-- ==== Sys2Proof/Tests/Slice0.lean ====
section
/-! SUPPORT. Tests, their expected results from spec/95_test_vectors.md (the section or vector is named) or written
out from the encodings of spec/30_encoding.md, and a witness for every obligation that has hypotheses. -/

namespace Sys2Proof.Tests

open Sys2Proof Sys2Proof.Machine

/-! ### Helpers -/

/-- The answer is a next state of which `p` holds. -/
def nextHas (r : StepResult) (p : State → Bool) : Bool :=
  match r with
  | .next s => p s
  | .fault _ | .refused _ => false

/-- The answer is this refusal. -/
def refusedAs (r : StepResult) (q : Refusal) : Bool :=
  match r with
  | .refused q' => q' == q
  | .next _ | .fault _ => false

/-- The decoder's answer is this instruction. -/
def decodesTo (w : List Byte) (i : Instr) : Bool :=
  match decode w with
  | .ok j => j == i
  | .error _ => false

/-- The decoder refuses for this reason. -/
def rejectsAs (w : List Byte) (e : DecodeReject) : Bool :=
  match decode w with
  | .ok _ => false
  | .error e' => e' == e

/-- A framer that waits for the response of `op`, nothing received yet. -/
def waiting (op : Op) : State := { State.reset with op := op, phase := .requestSent }

/-- The same with `p` received before (logical bytes), the flag ESC as given. -/
def holding (op : Op) (p : List Byte) (e : Bool) : State :=
  { waiting op with rxbuf := memWrite (Vector.replicate 47 0) 0 p, count := p.length, esc := e }

/-- The logical bytes of F-M1 (section 2.10). -/
def fM1 : List Byte :=
  [0x7E, 0x00, 0x03, 0x00, 0x28, 0x3F, 0x80, 0x00, 0x00, 0x40, 0x20, 0x00, 0x00, 0x40, 0x80, 0x00, 0x00] ++
  [0x41, 0x20, 0x00, 0x00, 0x3F, 0x7E, 0x00, 0x00, 0x41, 0x7D, 0x00, 0x00, 0x41, 0x11, 0x00, 0x00] ++
  [0x41, 0x13, 0x00, 0x00, 0x7F, 0xC0, 0x00, 0x00, 0x3D, 0xCC, 0xCC, 0xCD, 0x92, 0x7E]

/-- The raw bytes of F-M1 (section 2.10). -/
def fM1raw : List Byte :=
  [0x7E, 0x00, 0x03, 0x00, 0x28, 0x3F, 0x80, 0x00, 0x00, 0x40, 0x20, 0x00, 0x00, 0x40, 0x80, 0x00, 0x00] ++
  [0x41, 0x20, 0x00, 0x00, 0x3F, 0x7D, 0x5E, 0x00, 0x00, 0x41, 0x7D, 0x5D, 0x00, 0x00, 0x41, 0x7D, 0x31, 0x00] ++
  [0x00, 0x41, 0x7D, 0x33, 0x00, 0x00, 0x7F, 0xC0, 0x00, 0x00, 0x3D, 0xCC, 0xCC, 0xCD, 0x92, 0x7E]

/-- The ten words of F-M1 (section 2.7, row 6). -/
def fM1words : List Word :=
  [0x3F800000, 0x40200000, 0x40800000, 0x41200000, 0x3F7E0000, 0x417D0000, 0x41110000, 0x41130000, 0x7FC00000,
    0x3DCCCCCD]

/-- F-P1, logical (section 2.10). -/
def fP1 : List Byte :=
  [0x7E, 0x00, 0xD0, 0x00, 0x11, 0x30, 0x30, 0x30, 0x38, 0x30, 0x30, 0x30, 0x30] ++
  [0x00, 0x00, 0x00, 0x00, 0x00, 0x00, 0x00, 0x00, 0x00, 0x96, 0x7E]

/-- F-P1, raw (section 2.10). -/
def fP1raw : List Byte :=
  [0x7E, 0x00, 0xD0, 0x00, 0x7D, 0x31, 0x30, 0x30, 0x30, 0x38, 0x30, 0x30, 0x30, 0x30] ++
  [0x00, 0x00, 0x00, 0x00, 0x00, 0x00, 0x00, 0x00, 0x00, 0x96, 0x7E]

/-- F-N2, logical (section 2.10): two bytes above 0x7F. -/
def fN2 : List Byte :=
  [0x7E, 0x00, 0xD0, 0x00, 0x11, 0x41, 0x42, 0x43, 0xC3, 0xA9, 0x30, 0x31, 0x32] ++
  [0x33, 0x34, 0x35, 0x36, 0x37, 0x38, 0x39, 0x00, 0x00, 0xDF, 0x7E]

/-- F-V1, logical and raw (section 2.10). -/
def fV1 : List Byte := [0x7E, 0x00, 0xD1, 0x00, 0x07, 0x01, 0x02, 0x00, 0x07, 0x00, 0x02, 0x00, 0x1B, 0x7E]

/-- F-V2, logical (section 2.10). -/
def fV2 : List Byte := [0x7E, 0x00, 0xD1, 0x00, 0x07, 0x01, 0x02, 0x00, 0x11, 0x00, 0x02, 0x00, 0x11, 0x7E]

/-- F-V2, raw (section 2.10). -/
def fV2raw : List Byte :=
  [0x7E, 0x00, 0xD1, 0x00, 0x07, 0x01, 0x02, 0x00, 0x7D, 0x31, 0x00, 0x02, 0x00, 0x7D, 0x31, 0x7E]

/-- F-V3, logical and raw (section 2.10). -/
def fV3 : List Byte := [0x7E, 0x00, 0xD1, 0x00, 0x07, 0xFF, 0x80, 0x00, 0x00, 0x00, 0x00, 0x00, 0xA8, 0x7E]

/-! ### WellFormed (R76, R77, R78) -/

theorem test_wellFormed_refuses_short_measurement :
    WellFormed (.respMeasurement (List.replicate 46 0)) = false := by decide
theorem test_wellFormed_refuses_long_deviceInfo :
    WellFormed (.respDeviceInfo (List.replicate 25 0)) = false := by decide
theorem test_wellFormed_refuses_empty_firmware : WellFormed (.respFirmware []) = false := by decide
theorem test_wellFormed_accepts :
    WellFormed (.respMeasurement fM1) && WellFormed (.respDeviceInfo fP1) && WellFormed (.respFirmware fV1) &&
      WellFormed .start && WellFormed .reservedOp7 && WellFormed .esc13 = true := by decide

/-! ### Decoding: the words of every row, from R83, R81, R72 and section 2.10 -/

theorem test_decode_start : decodesTo [0x7E, 0x00, 0x00, 0x02, 0x01, 0x03, 0xF9, 0x7E] .start = true := by decide
theorem test_decode_stop : decodesTo [0x7E, 0x00, 0x01, 0x00, 0xFE, 0x7E] .stop = true := by decide
theorem test_decode_readValues : decodesTo [0x7E, 0x00, 0x03, 0x00, 0xFC, 0x7E] .readValues = true := by decide
theorem test_decode_readProductType :
    decodesTo [0x7E, 0x00, 0xD0, 0x01, 0x01, 0x2D, 0x7E] .readProductType = true := by decide
theorem test_decode_readSerialNumber :
    decodesTo [0x7E, 0x00, 0xD0, 0x01, 0x03, 0x2B, 0x7E] .readSerialNumber = true := by decide
theorem test_decode_readFirmwareVersion :
    decodesTo [0x7E, 0x00, 0xD1, 0x00, 0x2E, 0x7E] .readFirmwareVersion = true := by decide
theorem test_decode_reservedOp6 : decodesTo [0b110] .reservedOp6 = true := by decide
theorem test_decode_reservedOp7 : decodesTo [0b111] .reservedOp7 = true := by decide
theorem test_decode_respMeasurement : decodesTo fM1 (.respMeasurement fM1) = true := by decide
theorem test_decode_respDeviceInfo : decodesTo fP1 (.respDeviceInfo fP1) = true := by decide
theorem test_decode_respFirmware : decodesTo fV1 (.respFirmware fV1) = true := by decide
theorem test_decode_escapes :
    (decodesTo [0x7D, 0x5E] .esc7E && decodesTo [0x7D, 0x5D] .esc7D && decodesTo [0x7D, 0x31] .esc11 &&
      decodesTo [0x7D, 0x33] .esc13) = true := by decide

/-- One image for each reason the decoder has to refuse; the last two differ from STOP's frame in CHK alone and from
any descriptor in CMD. -/
theorem test_decode_rejects :
    (rejectsAs [0x08] .hostCodeTooWide && rejectsAs [0x7D, 0x00] .notAnEscape &&
      rejectsAs [] .noStartMarker && rejectsAs [0x00, 0x00, 0x01, 0x00, 0xFE, 0x7E] .noStartMarker &&
      rejectsAs [0x7E, 0x00, 0x01, 0x00, 0xFE, 0x00] .noStopMarker && rejectsAs [0x7E, 0x00, 0x7E] .frameTooShort &&
      rejectsAs [0x7E, 0x01, 0x01, 0x00, 0xFD, 0x7E] .badAddress &&
      rejectsAs [0x7E, 0x00, 0x01, 0x01, 0xFD, 0x7E] .lengthMismatch &&
      rejectsAs [0x7E, 0x00, 0x01, 0x00, 0xFF, 0x7E] .badChecksum &&
      rejectsAs [0x7E, 0x00, 0x02, 0x00, 0xFD, 0x7E] .unknownCommand) = true := by decide

/-- The table's own numbers, and that step runs the row first after reset. -/
theorem test_fetch_runs_the_row :
    (nextHas (step (State.reset.withFetchWord 64 0x7E0000020103F97E)) (fun t => t.txlog.length == 8) &&
      nextHas (step (State.reset.withFetchWord 16 0x7D31)) (fun t => t.rxq == [0x7D, 0x31]) &&
      nextHas (step (State.reset.withFetchWord 3 7)) (fun t => t.refusedIssues == [7])) = true := by decide

/-! ### The codec (sections 2.1 to 2.9) -/

theorem test_checksum :
    checksum [0xFF, 0xFF, 0x02] = 0xFF ∧ checksum [0x00, 0x11, 0x03, 0x7E, 0x7D, 0x13] = 0xDD ∧
      checksum [0x00, 0x03, 0x00, 0x28] = 0xD4 := by decide
theorem test_forwardStuff :
    forwardStuff [0x7D, 0x5E] = [0x7D, 0x5D, 0x5E] ∧ forwardStuff [0x12, 0x10, 0x7C, 0x7F] = [0x12, 0x10, 0x7C, 0x7F] ∧
      forwardStuff [0x7E, 0x7E] = [0x7D, 0x5E, 0x7D, 0x5E] := by decide
theorem test_buildFrame :
    buildFrame 0x11 none [0x7E, 0x7D, 0x13] =
      some [0x7E, 0x00, 0x7D, 0x31, 0x03, 0x7D, 0x5E, 0x7D, 0x5D, 0x7D, 0x33, 0xDD, 0x7E] ∧
    buildFrame 0xEC none [] = some [0x7E, 0x00, 0xEC, 0x00, 0x7D, 0x33, 0x7E] ∧
    buildFrame 0x00 none [0x01, 0x03] = buildFrame 0x00 (some 0x01) [0x03] := by decide
/-- The single pass: 7D 5D 31 gives 7D 31, not the 11 of the four-pass reading (section 2.4). -/
theorem test_reverseStuffing :
    reverseStuffing [0x7D, 0x5D, 0x31] = [0x7D, 0x31] ∧ reverseStuffing [0x7D, 0x7D, 0x5E] = [0x7D, 0x7E] ∧
      reverseStuffing [0x00, 0x7D, 0x5D, 0x31, 0x7D, 0x5E] = [0x00, 0x7D, 0x31, 0x7E] ∧
      reverseStuffing [0x00, 0x7D] = [0x00, 0x7D] := by decide
theorem test_extractPayload :
    extractPayload fV1 = [0x01, 0x02, 0x00, 0x07, 0x00, 0x02, 0x00] ∧ extractPayload [1, 2, 3, 4, 5, 6, 7, 8] = [6] ∧
      extractPayload [1, 2, 3, 4, 5, 6] = [] := by decide
theorem test_decodeMeasurement :
    (decodeMeasurement ([0x01, 0x02, 0x03, 0x04] ++ List.replicate 36 0x00)).1[0] = 0x01020304 ∧
      decodeMeasurement (List.replicate 39 0x01) = (Vector.replicate 10 0, true) := by decide
theorem test_decodeAscii :
    decodeAscii [0x7F, 0x00, 0x1B, 0x20] = some [0x7F, 0x00, 0x1B, 0x20] ∧ decodeAscii [0x41, 0x80] = none := by decide
theorem test_decodeFirmware :
    decodeFirmware [0xFF, 0x80, 0x00, 0x00, 0x00, 0x00, 0x00] = some (-1, -128) ∧
      decodeFirmware [0x7F, 0x0A, 0x00, 0x00, 0x00, 0x00, 0x00] = some (127, 10) ∧
      decodeFirmware [0x01, 0x02, 0x00, 0x00, 0x00, 0x00] = none := by decide
/-- "127.10" and "-1.-128" (section 2.9). -/
theorem test_formatVersion :
    formatVersion 127 10 = [0x31, 0x32, 0x37, 0x2E, 0x31, 0x30] ∧
      formatVersion (-1) (-128) = [0x2D, 0x31, 0x2E, 0x2D, 0x31, 0x32, 0x38] := by decide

AIM OF THE EXERCISE: Restate the data word for word. Begin at its first line, end at the line that contains "### Helpers -/", and include both.

ANSWER SPACE:
-- ==== Sys2Proof/Tests/Slice0.lean ====
section
/-! SUPPORT. Tests, their expected results from spec/95_test_vectors.md (the section or vector is named) or written
out from the encodings of spec/30_encoding.md, and a witness for every obligation that has hypotheses. -/

namespace Sys2Proof.Tests

open Sys2Proof Sys2Proof.Machine

/-! ### Helpers -/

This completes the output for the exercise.